*** DATA RECORDS
-- ==== Sys2Proof/Tests/Slice0.lean ====
section
/-! SUPPORT. Tests of one step each, with expected values from spec/95_test_vectors.md and the encodings of
30_encoding.md, and the witnesses of the statements' hypotheses. -/

namespace Sys2Proof.Tests

open Sys2Proof.Machine

/-! ### Well-formedness -/

theorem test_wf_refuses_tris_below_5 : (Instr.tris 4#3).wf = false := by decide

theorem test_wf_refuses_tris_0 : (Instr.tris 0#3).wf = false := by decide

theorem test_wf_admits_tris_5_and_7 : (Instr.tris 5#3).wf = true ∧ (Instr.tris 7#3).wf = true := by decide

/-! ### Decoding: a word for every constructor, its bits written out from the encodings of the instruction rules -/

theorem test_decode_addwf : decode 0b00_0111_0000_0100#14 = .ok (.addwf 0x04#7 .w) := by decide
theorem test_decode_andwf : decode 0b00_0101_1010_0000#14 = .ok (.andwf 0x20#7 .f) := by decide
theorem test_decode_clrf : decode 0b00_0001_1010_0101#14 = .ok (.clrf 0x25#7) := by decide
theorem test_decode_clrw : decode 0b00_0001_0000_0000#14 = .ok .clrw := by decide
theorem test_decode_comf : decode 0b00_1001_1010_0000#14 = .ok (.comf 0x20#7 .f) := by decide
theorem test_decode_decf : decode 0b00_0011_0010_0000#14 = .ok (.decf 0x20#7 .w) := by decide
theorem test_decode_decfsz : decode 0b00_1011_1010_0000#14 = .ok (.decfsz 0x20#7 .f) := by decide
theorem test_decode_incf : decode 0b00_1010_1010_0000#14 = .ok (.incf 0x20#7 .f) := by decide
theorem test_decode_incfsz : decode 0b00_1111_1010_0000#14 = .ok (.incfsz 0x20#7 .f) := by decide
theorem test_decode_iorwf : decode 0b00_0100_0010_0000#14 = .ok (.iorwf 0x20#7 .w) := by decide
theorem test_decode_movf : decode 0b00_1000_1010_0000#14 = .ok (.movf 0x20#7 .f) := by decide
theorem test_decode_movwf : decode 0b00_0000_1111_1111#14 = .ok (.movwf 0x7F#7) := by decide
theorem test_decode_nop : decode 0b00_0000_0110_0000#14 = .ok .nop := by decide
theorem test_decode_rlf : decode 0b00_1101_1010_0000#14 = .ok (.rlf 0x20#7 .f) := by decide
theorem test_decode_rrf : decode 0b00_1100_0010_0000#14 = .ok (.rrf 0x20#7 .w) := by decide
theorem test_decode_subwf : decode 0b00_0010_1010_0000#14 = .ok (.subwf 0x20#7 .f) := by decide
theorem test_decode_swapf : decode 0b00_1110_1010_0000#14 = .ok (.swapf 0x20#7 .f) := by decide
theorem test_decode_xorwf : decode 0b00_0110_1010_0000#14 = .ok (.xorwf 0x20#7 .f) := by decide
theorem test_decode_bcf : decode 0b01_0011_1010_0000#14 = .ok (.bcf 0x20#7 7#3) := by decide
theorem test_decode_bsf : decode 0b01_0100_1010_0000#14 = .ok (.bsf 0x20#7 1#3) := by decide
theorem test_decode_btfsc : decode 0b01_1011_0000_0011#14 = .ok (.btfsc 0x03#7 6#3) := by decide
theorem test_decode_btfss : decode 0b01_1100_0111_1111#14 = .ok (.btfss 0x7F#7 0#3) := by decide
theorem test_decode_addlw : decode 0b11_1110_0001_0101#14 = .ok (.addlw 0x15#8) := by decide
theorem test_decode_andlw : decode 0b11_1001_0101_1111#14 = .ok (.andlw 0x5F#8) := by decide
theorem test_decode_call : decode 0b10_0001_0010_0011#14 = .ok (.call 0x123#11) := by decide
theorem test_decode_clrwdt : decode 0b00_0000_0110_0100#14 = .ok .clrwdt := by decide
theorem test_decode_goto : decode 0b10_1111_1111_1111#14 = .ok (.goto 0x7FF#11) := by decide
theorem test_decode_iorlw : decode 0b11_1000_0011_0101#14 = .ok (.iorlw 0x35#8) := by decide
theorem test_decode_movlw : decode 0b11_0011_0101_1010#14 = .ok (.movlw 0x5A#8) := by decide
theorem test_decode_retfie : decode 0b00_0000_0000_1001#14 = .ok .retfie := by decide
theorem test_decode_retlw : decode 0b11_0110_0000_0111#14 = .ok (.retlw 0x07#8) := by decide
theorem test_decode_return : decode 0b00_0000_0000_1000#14 = .ok .ret := by decide
theorem test_decode_sleep : decode 0b00_0000_0110_0011#14 = .ok .sleep := by decide
theorem test_decode_sublw : decode 0b11_1101_0000_0010#14 = .ok (.sublw 0x02#8) := by decide
theorem test_decode_xorlw : decode 0b11_1010_1010_1111#14 = .ok (.xorlw 0xAF#8) := by decide
theorem test_decode_option : decode 0b00_0000_0110_0010#14 = .ok .option := by decide
theorem test_decode_tris : decode 0b00_0000_0110_0110#14 = .ok (.tris 6#3) := by decide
******
If a line in the entries above contains the word "tris", copy it.

theorem test_wf_refuses_tris_below_5 : (Instr.tris 4#3).wf = false := by decide
theorem test_wf_refuses_tris_0 : (Instr.tris 0#3).wf = false := by decide
theorem test_wf_admits_tris_5_and_7 : (Instr.tris 5#3).wf = true ∧ (Instr.tris 7#3).wf = true := by decide
theorem test_decode_tris : decode 0b00_0000_0110_0110#14 = .ok (.tris 6#3) := by decide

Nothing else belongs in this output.